The dichotomy lemma is the key that drives facial reduction: at every stage, either the Slater condition holds (and we are done) or there is a facial reduction direction that strictly reduces the dimension. The two alternatives are mutually exclusive and exhaustive.
4.4 Extended Lagrange-Slater Dual
When facial reduction is not applied and the Slater condition fails, one can instead pass to an extended dual that repairs the attainment failure at the cost of a larger problem. This is the Extended Lagrange-Slater Dual.
\[ (\text{ELSD}): \inf \operatorname{Tr}(C(U+W)),\quad \mathcal{A}(U+W) = b,\quad W \in \mathcal{W}^n,\quad U \succeq 0, \]where \(\mathcal{W}^n \subseteq \mathcal{S}^n\) is a linear subspace determined by \(\mathcal{A}\) and \(C\).
The ELSD thus “fixes” attainment when the primal lacks a Slater point, at the cost of enlarging the problem. It is a theoretical device rather than a practical algorithm — in practice, facial reduction is the preferred approach.
Two additional results describe when the Slater condition holds in the SDP relaxations that arise from combinatorial optimization problems.

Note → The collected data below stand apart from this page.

-- ==== Sys2Proof/Certificates/Slice0/Obligations.lean ====
section
/-!
DEFINITION. The statements for the provers. Each docstring names the rules it formalises. `cfg.wf` and `WholeCycle` are
the conditions under which the rules hold at all (43_tick.md rule R184); no statement rests on a free value.
-/

section
open Sys2Proof Sys2Proof.Machine

/-! ### The codec (30_encoding.md) -/

/-- Rule R63: bit `i` of each decoded field is bit `lo + i` of the word, within the field's width; every bit pattern
decodes, and nothing is sign-extended, scaled or shifted. -/
def Obligations.DecodedFieldsAreBitSlices : Prop :=
  ∀ (l : Layout) (w : Word) (i : Nat),
    (decodeFields l w).opcode.testBit i = (decide (i < l.opcode.width) && w.testBit (l.opcode.lo + i)) ∧
    (decodeFields l w).address.testBit i = (decide (i < l.address.width) && w.testBit (l.address.lo + i)) ∧
    (decodeFields l w).data.testBit i = (decide (i < l.data.width) && w.testBit (l.data.lo + i)) ∧
    (decodeFields l w).value.testBit i = (decide (i < l.value.width) && w.testBit (l.value.lo + i))

/-- Rule R64: each value is cut to its slot's width and put at its slot, and since the ranges are disjoint no bit is
shared: the word is the plain sum of the four, and a `W`-bit word. -/
def Obligations.EncodedWordIsTheSumOfItsSlots : Prop :=
  ∀ (l : Layout) (d : Decoded), l.wf = true →
    encodeFields l d =
      d.opcode % 2 ^ l.opcode.width * 2 ^ l.opcode.lo + d.address % 2 ^ l.address.width * 2 ^ l.address.lo +
        d.data % 2 ^ l.data.width * 2 ^ l.data.lo + d.value % 2 ^ l.value.width * 2 ^ l.value.lo ∧
    encodeFields l d < 2 ^ l.wordWidth

/-- Rule R65, its three laws: round trip within the widths, truncation of wider values, and the mask of the covered
bits, which is all of a `W`-bit word when the fields cover all of it. -/
def Obligations.CodecRoundTripsAndTruncates : Prop :=
  ∀ l : Layout, l.wf = true →
    (∀ d : Decoded, d.opcode < 2 ^ l.opcode.width → d.address < 2 ^ l.address.width → d.data < 2 ^ l.data.width →
      d.value < 2 ^ l.value.width → decodeFields l (encodeFields l d) = d) ∧
    (∀ d : Decoded, decodeFields l (encodeFields l d) =
      ⟨trunc l.opcode.width d.opcode, trunc l.address.width d.address, trunc l.data.width d.data,
        trunc l.value.width d.value⟩) ∧
    (∀ i : Nat, (fieldMask l).testBit i = true ↔ Covered l i) ∧
    (∀ w : Word, encodeFields l (decodeFields l w) = w &&& fieldMask l) ∧
    (∀ w : Word, w < 2 ^ l.wordWidth → (∀ i < l.wordWidth, Covered l i) → encodeFields l (decodeFields l w) = w)

/-- Rules R65 (1), R68, R71: the word of a well-formed command decodes to that command, under every well-formed
configuration and with every operand at every value its field admits. -/
def Obligations.CommandWordRoundTrips : Prop :=
  ∀ (cfg : Config) (i : Instr), cfg.wf = true → i.wf cfg = true →
    decodeWord cfg (encode cfg i) = i ∧ decodeBits cfg (encode cfg i) = .ok i

/-- Rules R63, R70: every word is a well-formed command, and its command's word is the word with the unused bits 0;
the one thing refused is a number that is no `W`-bit word. -/
def Obligations.EveryWordIsACommand : Prop :=
  ∀ (cfg : Config) (w : Nat), cfg.wf = true →
    (decodeWord cfg w).wf cfg = true ∧ encode cfg (decodeWord cfg w) = w &&& fieldMask cfg.layout ∧
    decodeBits cfg w =
      if w < 2 ^ cfg.layout.wordWidth then .ok (decodeWord cfg w) else .error .widerThanWord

Proposition 2.4.1. Every system of finitely many multivariate polynomial equations and inequalities can be put into Homogeneous Equality Form.
This is a powerful representational result: it means that essentially any constraint set arising from polynomial optimization can be lifted into the SDP framework. The construction reduces polynomial constraints to quadratic ones using auxiliary variables.
Theorem 2.4.3. If \(\dim \operatorname{conv}(F) = d \leq n-1\), one can identify the affine hull of \(F\) and reduce to a lower-dimensional SDP relaxation \(\hat{P}_L\) over \(\mathcal{S}^{d+1}\) which also satisfies the Slater condition, i.e., \(\hat{P}_L \cap \mathcal{S}^{d+1}_{++} \neq \emptyset\).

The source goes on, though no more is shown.